### Task brief:
Only the lines with the string "instruction" are needed; return each of them from the entries below.

### Data supplied:

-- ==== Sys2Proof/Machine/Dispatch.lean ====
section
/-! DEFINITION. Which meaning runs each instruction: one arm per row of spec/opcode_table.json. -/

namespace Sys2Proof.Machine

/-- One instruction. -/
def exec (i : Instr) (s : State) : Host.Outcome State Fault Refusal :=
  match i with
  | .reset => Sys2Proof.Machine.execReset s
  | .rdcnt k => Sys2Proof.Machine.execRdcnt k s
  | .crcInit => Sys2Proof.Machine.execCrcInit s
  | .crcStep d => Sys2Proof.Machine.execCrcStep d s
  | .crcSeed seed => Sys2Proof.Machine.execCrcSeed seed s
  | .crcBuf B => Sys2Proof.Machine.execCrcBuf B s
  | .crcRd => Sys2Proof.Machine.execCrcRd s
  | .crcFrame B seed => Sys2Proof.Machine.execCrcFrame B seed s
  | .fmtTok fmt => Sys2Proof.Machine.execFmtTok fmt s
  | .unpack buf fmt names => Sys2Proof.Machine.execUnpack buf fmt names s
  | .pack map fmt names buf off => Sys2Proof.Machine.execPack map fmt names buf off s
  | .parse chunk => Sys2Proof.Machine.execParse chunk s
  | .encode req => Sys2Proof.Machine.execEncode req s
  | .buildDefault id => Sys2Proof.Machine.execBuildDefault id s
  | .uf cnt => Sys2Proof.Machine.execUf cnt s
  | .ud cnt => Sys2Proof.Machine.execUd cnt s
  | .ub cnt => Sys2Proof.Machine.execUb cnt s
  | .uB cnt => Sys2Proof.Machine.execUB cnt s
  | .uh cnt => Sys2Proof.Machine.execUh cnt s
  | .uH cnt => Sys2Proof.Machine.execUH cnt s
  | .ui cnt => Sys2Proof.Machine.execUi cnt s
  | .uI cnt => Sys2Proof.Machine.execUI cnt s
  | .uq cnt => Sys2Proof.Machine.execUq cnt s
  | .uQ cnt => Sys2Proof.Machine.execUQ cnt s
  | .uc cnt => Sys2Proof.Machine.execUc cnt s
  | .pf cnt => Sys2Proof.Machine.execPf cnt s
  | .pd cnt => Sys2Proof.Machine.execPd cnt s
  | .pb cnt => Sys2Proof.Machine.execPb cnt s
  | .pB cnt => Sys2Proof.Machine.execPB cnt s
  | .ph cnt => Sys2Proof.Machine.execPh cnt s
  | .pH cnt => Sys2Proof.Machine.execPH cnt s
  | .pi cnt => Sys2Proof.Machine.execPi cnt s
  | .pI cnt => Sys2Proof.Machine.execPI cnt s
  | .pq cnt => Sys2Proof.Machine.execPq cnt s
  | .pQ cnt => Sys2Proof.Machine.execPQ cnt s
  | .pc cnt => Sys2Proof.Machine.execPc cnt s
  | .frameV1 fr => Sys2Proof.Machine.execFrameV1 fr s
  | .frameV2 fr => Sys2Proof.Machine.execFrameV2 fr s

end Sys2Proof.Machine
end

### Exercise solution:
/-! DEFINITION. Which meaning runs each instruction: one arm per row of spec/opcode_table.json. -/
/-- One instruction. -/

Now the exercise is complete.